## About this exercise
In the material below, the lines from the one containing "admissible s1 (s1.stage" through the one containing "s.cfgBusy = false → formatOk" are to be given again exactly, ends included, and no others.

## Given records

----------------

/-- R134, R135, R138, R139, R181, R223, R274 and R28 to R31: what the changing commands do for a session of enough right. -/
def Obligations.ChangingCommandsAct : Prop := ∀ (c : Carrier) (l : LineForm) (s : State), s.canonical = true →
  s.lineRuns c l = true →
  let s1 := s.onLine c false
  let rank := s1.rankOn c
  2 ≤ rank →
  (∀ a value x v b r i j, tokens value [] = [x] → readInt x = some v → Int.neg (2 ^ 31) ≤ v → v < 2 ^ 32 → a % 4 = 0 →
    viewOf a = (a, false) → regAt a = some (b, r, i, j) → b ≠ .ame → isSched a = false →
    let w := word (ofSigned 32 v)
    let m := Nat.land allBits (s1.writeMask rank a)
    m ≠ 0 → m = Nat.land m (stagedMask a) → a ≠ F.PAY_CFG → a ≠ F.PWR_CTRL → s1.valuesOk a r m w = true →
    admissible s1 (s1.stage a (mergeMask m w (s1.pend a))) b a = true → s1.cfgBusy = false →
    Runs (.set c l (.addr a) value) s fun t => Answered s t c l okResp ∧ t.pend a = mergeMask m w (s.pend a)
      ∧ RegsBut s t [wholeReg F.CMD_LINES])
  ∧ (∀ path count, s.sealOpen = true → path < 4 → 1 ≤ count.getD 1 → count.getD 1 ≤ 16 → s.flag F.CMD_MODE_TEST = true →
    s.pathOn path = true → s.ame.aclReq = none → Runs (.shot c l path count) s fun t => Deferring s t c l .shot
      ∧ t.ame = { s.ame with aclReq := some ⟨path, count.getD 1, 0, c, none⟩ } ∧ RegsBut s t [wholeReg F.CMD_LINES])
  ∧ Runs (.capture c l) s (fun t =>
    let u := s.advance 1
    let sec := u.get F.RTC_SEC_SEC
    let fr := u.get F.RTC_FRAC_FRAC
    Answered u t c l (.ok (decText sec ++ [' '] ++ hexText 4 fr ++ [' '] ++ calFracText sec fr))
    ∧ t.get F.RTC_CAPSEC_SEC = sec ∧ t.get F.RTC_CAPFRAC_FRAC = fr ∧ t.rd F.RTC_CALD = caldWord (secToCal sec)
    ∧ t.rd F.RTC_CALT = caltWord (secToCal sec))
  ∧ (∀ mp, s.sealOpen = true → s.cfgBusy = false → s.mpOn (mpNum mp) = true → s.mpPaths (mpNum mp) ≠ [] →
    s.flag (F.SHOT_MSTAT_EMPTY (mpNum mp)) = false → Runs (.zerocal c l mp) s fun t => Deferring s t c l .zerocal
      ∧ t.shot = { s.shot with zc := some ⟨mpNum mp, 0, []⟩, zcOut := none } ∧ t.flag F.CMD_STAT_ZCBUSY = true
      ∧ t.get F.SHOT_ZCSTAT_STATE = 1 ∧ t.get F.SHOT_ZCSTAT_MP = mpNum mp ∧ t.get F.SHOT_ZCSTAT_LEAST = 0)
  ∧ (s.saving = false → s.get F.KEYS_STAT_COMMIT ≠ 2 → s.updState ≠ 2 → Runs (.commit c l) s fun t => Deferring s t c l .commit
    ∧ t.cmd.savePend = true ∧ t.flag F.CMD_STAT_SAVEPEND = true ∧ t.saved = s.saved
    ∧ RegsBut s t [wholeReg F.CMD_LINES, F.CMD_STAT_SAVEPEND])
  ∧ (let es := entriesOf (tableWords s.rm.schedShadow)
     let cost := costOf s.pend es
     s.cfgBusy = false → formatOk es = true → costFits s.pend cost = true → Runs (.scheduleCommit c l) s fun t =>
      Answered s t c l (.ok (txt "ADMITTED " ++ decText cost)) ∧ t.get F.FT_ADMIT_RESULT = 1 ∧ t.get F.FT_ADMIT_COST = cost
      ∧ t.flag F.FT_ADMIT_PENDING = true ∧ t.rm.schedPend = some s.rm.schedShadow ∧ t.entries = s.entries)
  ∧ (s.cfgBusy = false → Runs (.scheduleDiscard c l) s fun t => Answered s t c l okResp
    ∧ (∀ i : Fin 64, t.schedShadow i.val = s.rd (F.FT_SCHED i.val)) ∧ RegsBut s t [wholeReg F.CMD_LINES])
  ∧ Runs (.reset c l) s (fun t => Answered s t c l okResp ∧ t.pow = { s.pow with resetReq := some s.uptime }
    ∧ RegsBut s t [wholeReg F.CMD_LINES])

/-- R142 to R145: a right password gives the session its role and a wrong one counts, the fifth in a row locking the carrier;
Utility and Manufacturer get a challenge; LOGOUT ends the session; locks, challenges and passwords follow. -/
def Obligations.SessionsLogInAndOut : Prop := ∀ (c : Carrier) (l : LineForm) (r : Role) (pw : Text) (d : List Byte) (s : State),
  s.canonical = true → s.lineRuns c l = true →
  let x := s.car c
  let locked := ∃ t0, x.lockEnd = some t0 ∧ s.uptime < t0
  let secret := r = .reader ∨ r = .installer
  let right := passwordOk pw = true ∧ passwordDigest pw = d
  (hasReceiver c = true → ¬ locked → secret → s.keys.pw.getD (roleRank r - 1) none = some d → right →
    Runs (.login c l r (some pw)) s fun t => Answered s t c l okResp ∧ OnlyLine s t
      ∧ (t.car c).role = r ∧ (t.car c).fails = 0 ∧ (t.car c).chal = none)
  ∧ (hasReceiver c = true → ¬ locked → secret → s.keys.pw.getD (roleRank r - 1) none = some d → ¬ right → x.fails < 4 →
    Runs (.login c l r (some pw)) s fun t => Answered s t c l okResp ∧ (t.car c).role = x.role ∧ (t.car c).fails = x.fails + 1
      ∧ t.get F.CMD_AUTHFAIL_COUNT = min (s.get F.CMD_AUTHFAIL_COUNT + 1) 65535
      ∧ RegsBut s t [wholeReg F.CMD_LINES, F.CMD_AUTHFAIL_COUNT])
  ∧ (hasReceiver c = true → ¬ locked → secret → s.keys.pw.getD (roleRank r - 1) none = some d → ¬ right → 4 ≤ x.fails →
    Runs (.login c l r (some pw)) s fun t => Answered s t c l okResp ∧ (t.car c).role = x.role ∧ (t.car c).fails = 0
      ∧ (t.car c).lockEnd = some (s.uptime + secs 600) ∧ t.get F.LOG_TSEQ_SEQ = (s.get F.LOG_TSEQ_SEQ + 1) % 2 ^ 32)
  ∧ (hasReceiver c = true → locked → Runs (.login c l r (some pw)) s fun t => Answered s t c l okResp ∧ OnlyLine s t
    ∧ (t.car c).role = x.role)
  ∧ (hasReceiver c = true → ¬ locked → r = .utility ∨ r = .manufacturer → s.keys.rngOff = false →
    Runs (.login c l r none) s fun t => (∃ v, v < 2 ^ 64 ∧ (t.car c).chal = some ⟨r, v, s.uptime⟩ ∧ Answered s t c l (.ok (hexN 16 v)))
      ∧ (t.car c).role = x.role ∧ RegsBut s t [wholeReg F.CMD_LINES])
  ∧ (hasReceiver c = true → Runs (.logout c l) s fun t => Answered s t c l okResp ∧ OnlyLine s t ∧ (t.car c).role = .publicRole
    ∧ (t.car c).chal = none ∧ (∀ b ∈ t.cmd.keyBuf, b.1 ≠ c))
  ∧ (hasReceiver c = false → Runs (.login c l r (some pw)) s (fun t => Answered s t c l okResp ∧ OnlyLine s t)
    ∧ Runs (.logout c l) s (fun t => Answered s t c l okResp ∧ OnlyLine s t))
  ∧ (secret → (if r = .installer then 3 else 2) ≤ (s.onLine c false).rankOn c → passwordOk pw = true → Runs (.keyPassword c l r pw) s
    fun t => Answered s t c l okResp ∧ t.keys = { s.keys with pw := s.keys.pw.set (roleRank r - 1) (some (passwordDigest pw)) }
      ∧ RegsBut s t [wholeReg F.CMD_LINES])

/-- R336 to R339 and R442: KEY LOAD joins its pieces and hands a whole message on; TOKEN adds the credit of a token that passes
every check, and rejects and counts one that fails. -/
def Obligations.KeyLoadAndToken : Prop := ∀ (c : Carrier) (l : LineForm) (digits : Text) (d key : List Nat) (s : State),
  s.canonical = true → s.lineRuns c l = true →
  let s1 := s.onLine c true
  let s2 := s.onLine c false
  let u := (s2.slotFor (s2.get F.PAY_TKCFG_SLOT) 2).2
  let p := digitsNat (ff1Dec key u.devid d)
  let asked := readDecimals digits = some d ∧ d.length = 20
  let keyed := asked ∧ s.jrn.hid.lockEnd = none ∧ s.get F.PAY_CFG_MODE ≠ 0 ∧ s.flag F.PAY_STAT_LOCKOUT = false
    ∧ (s2.slotFor (s2.get F.PAY_TKCFG_SLOT) 2).1 = some key
  (∀ piece hex b, tokens piece [] = [hex, ['+']] → hex ≠ [] → hex.length ≤ 192 → readHex hex = some b →
    (s.keyBufOf c ++ b).length ≤ 256 → Runs (.keyLoad c l piece) s fun t => Answered s t c l okResp
      ∧ t.keyBufOf c = s.keyBufOf c ++ b ∧ OnlyLine s t)
  ∧ (∀ piece hex b v, tokens piece [] = [hex] → hex ≠ [] → hex.length ≤ 192 → readHex hex = some b →
    (s.keyBufOf c ++ b).length ≤ 256 → s.keyBusy = false →
    (s1.dropKeyBuf c).keyMessage (.carrier c) (some (c, l)) (s.keyBufOf c ++ b) = (none, v) → Runs (.keyLoad c l piece) s fun t =>
      Deferring s t c l .keyLoad ∧ t.keys = v.keys ∧ t.keyBufOf c = [])
  ∧ (asked → s.jrn.hid.lockEnd = none → s.get F.PAY_CFG_MODE = 0 → Runs (.token c l digits) s fun t => Answered s t c l (errResp 6)
    ∧ t.get F.PAY_TKLAST_RESULT = 10 ∧ t.credit = s.credit ∧ t.jrn = s.jrn)
  ∧ (keyed → 4 ≤ (u.tokenResult p).1 → Runs (.token c l digits) s fun t => Answered s t c l (errResp 7)
    ∧ t.get F.PAY_TKLAST_RESULT = (u.tokenResult p).1 ∧ t.credit = s.credit ∧ t.jrn.due = true
    ∧ t.get F.PAY_TKCNT_REJECTED = min (s.get F.PAY_TKCNT_REJECTED + 1) 65535
    ∧ t.get F.PAY_STAT_REJRUN = min (s.get F.PAY_STAT_REJRUN + 1) 5
    ∧ (4 ≤ s.get F.PAY_STAT_REJRUN → t.flag F.PAY_STAT_LOCKOUT = true
      ∧ t.jrn.hid.lockEnd = some (s.get F.RTC_SEC_SEC + 600)))
  ∧ (∀ id, keyed → u.tokenResult p = (0, some 0, some id) → Runs (.token c l digits) s fun t => t.credit = s.credit + 65536 * (p / 65536 % 2 ^ 24 : Nat)
      ∧ (t.car c).held = some (.token, l) ∧ (t.car c).after = [(Resp.later (fixedText t.credit 16)).packet c 0#8 l]
      ∧ t.get F.PAY_TKLAST_RESULT = 0 ∧ t.get F.PAY_STAT_REJRUN = 0 ∧ t.jrn.due = true
      ∧ t.get F.PAY_TKCNT_ACCEPTED = min (s.get F.PAY_TKCNT_ACCEPTED + 1) 65535
      ∧ t.get F.PAY_TKHWM_HWM = max (s.get F.PAY_TKHWM_HWM) id)

/-- R65, R77, R79, R117, R118, R123 and R124: a carrier wakes and falls asleep, a ball of function 7 wakes the core, a character in
the 1 ms after a wake is discarded, a printable one joins the line and CR queues it. -/
def Obligations.CarriersWakeReceiveAndSleep : Prop := ∀ (dt : Nat) (c : Carrier) (ch : Byte) (ball : Fin 12) (s : State),
  s.canonical = true →
  let s1 := s.advance dt
  let x := s1.car .uart
  (hasReceiver c = true → s1.isAwake c = false → s1.listening c = true → Runs (.carrierWake dt c) s fun t =>
    t.isAwake c = true ∧ (t.car c).readyAt = s1.uptime + 33 ∧ (t.car c).role = (s1.car c).role
      ∧ (c = .uart → t.flag F.CMD_STAT_UARTAWAKE = true) ∧ RegsBut s1 t [F.CMD_STAT_UARTAWAKE, F.CMD_STAT_OPTSTATE, F.PWR_STATE_STATE])
  ∧ (hasReceiver c = true → s.isAwake c = true → Runs (.carrierIdle dt c) s fun t => t.isAwake c = false
    ∧ (t.car c).role = .publicRole ∧ (t.car c).rx = [] ∧ (t.car c).chal = none
    ∧ (s.car c).lastChar + s.idleTime c ≤ t.uptime ∧ (c = .optical → t.get F.CMD_STAT_OPTSTATE = 0)
    ∧ (c = .uart → t.flag F.CMD_STAT_UARTAWAKE = false))
  ∧ (s1.vioOk = true → s1.get (F.MGMT_GPIO_FUNC ball.val) = 7 → Runs (.gpioWake dt ball) s fun t => OnlyRegs s1 t [F.PWR_STATE_STATE]
    ∧ (s1.ticking = true → s1.get F.FT_PHASE_PHASE = 5 → s1.get F.PWR_STATE_STATE = 2 → t.get F.PWR_STATE_STATE = 0))
  ∧ (s1.vioOk = false ∨ s1.get (F.MGMT_GPIO_FUNC ball.val) ≠ 7 → Runs (.gpioWake dt ball) s fun t => t = s1)
  ∧ (s1.listening .uart = true → x.awake = true → x.readyAt ≤ s1.uptime → 0x20 ≤ ch.toNat → ch.toNat < 0x7F →
    x.bad = false → x.rx.length < 255 → Runs (.characterReceived dt .uart ch) s fun t => t.cmd.uart = { x with
      lastChar := s1.uptime, lastCr := false, rx := x.rx ++ [ch], txHead := t.cmd.uart.txHead
      tx := x.tx ++ (if s1.flag F.CMD_UART_ECHO then [ch] else []) }
      ∧ SeqKept s1 t ∧ t = { s1 with ringSeq := t.ringSeq, cmd := { s1.cmd with uart := t.cmd.uart } })
  ∧ (s1.listening .uart = true → x.awake = true → s1.uptime < x.readyAt → Runs (.characterReceived dt .uart ch) s fun t =>
    t.cmd.uart.rx = x.rx ∧ t.cmd.uart.tx = x.tx ∧ t.cmd.uart.lines = x.lines ∧ t.regs = s1.regs)
  ∧ (s1.listening .uart = true → x.awake = true → x.readyAt ≤ s1.uptime → ch = 0x0D#8 →
    x.bad = false → x.rx ≠ [] → x.lines = [] → x.held = none → Runs (.characterReceived dt .uart ch) s fun t =>
      t.cmd.uart.lines = [(0#8 :: x.rx, s1.uptime)] ∧ t.cmd.uart.rx = []
      ∧ t.cmd.uart.tx = x.tx ++ (if s1.flag F.CMD_UART_ECHO then crlf else []) ∧ t.regs = s1.regs)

----------------

## Exercise result
    admissible s1 (s1.stage a (mergeMask m w (s1.pend a))) b a = true → s1.cfgBusy = false →
    Runs (.set c l (.addr a) value) s fun t => Answered s t c l okResp ∧ t.pend a = mergeMask m w (s.pend a)
      ∧ RegsBut s t [wholeReg F.CMD_LINES])
  ∧ (∀ path count, s.sealOpen = true → path < 4 → 1 ≤ count.getD 1 → count.getD 1 ≤ 16 → s.flag F.CMD_MODE_TEST = true →
    s.pathOn path = true → s.ame.aclReq = none → Runs (.shot c l path count) s fun t => Deferring s t c l .shot
      ∧ t.ame = { s.ame with aclReq := some ⟨path, count.getD 1, 0, c, none⟩ } ∧ RegsBut s t [wholeReg F.CMD_LINES])
  ∧ Runs (.capture c l) s (fun t =>
    let u := s.advance 1
    let sec := u.get F.RTC_SEC_SEC
    let fr := u.get F.RTC_FRAC_FRAC
    Answered u t c l (.ok (decText sec ++ [' '] ++ hexText 4 fr ++ [' '] ++ calFracText sec fr))
    ∧ t.get F.RTC_CAPSEC_SEC = sec ∧ t.get F.RTC_CAPFRAC_FRAC = fr ∧ t.rd F.RTC_CALD = caldWord (secToCal sec)
    ∧ t.rd F.RTC_CALT = caltWord (secToCal sec))
  ∧ (∀ mp, s.sealOpen = true → s.cfgBusy = false → s.mpOn (mpNum mp) = true → s.mpPaths (mpNum mp) ≠ [] →
    s.flag (F.SHOT_MSTAT_EMPTY (mpNum mp)) = false → Runs (.zerocal c l mp) s fun t => Deferring s t c l .zerocal
      ∧ t.shot = { s.shot with zc := some ⟨mpNum mp, 0, []⟩, zcOut := none } ∧ t.flag F.CMD_STAT_ZCBUSY = true
      ∧ t.get F.SHOT_ZCSTAT_STATE = 1 ∧ t.get F.SHOT_ZCSTAT_MP = mpNum mp ∧ t.get F.SHOT_ZCSTAT_LEAST = 0)
  ∧ (s.saving = false → s.get F.KEYS_STAT_COMMIT ≠ 2 → s.updState ≠ 2 → Runs (.commit c l) s fun t => Deferring s t c l .commit
    ∧ t.cmd.savePend = true ∧ t.flag F.CMD_STAT_SAVEPEND = true ∧ t.saved = s.saved
    ∧ RegsBut s t [wholeReg F.CMD_LINES, F.CMD_STAT_SAVEPEND])
  ∧ (let es := entriesOf (tableWords s.rm.schedShadow)
     let cost := costOf s.pend es
     s.cfgBusy = false → formatOk es = true → costFits s.pend cost = true → Runs (.scheduleCommit c l) s fun t =>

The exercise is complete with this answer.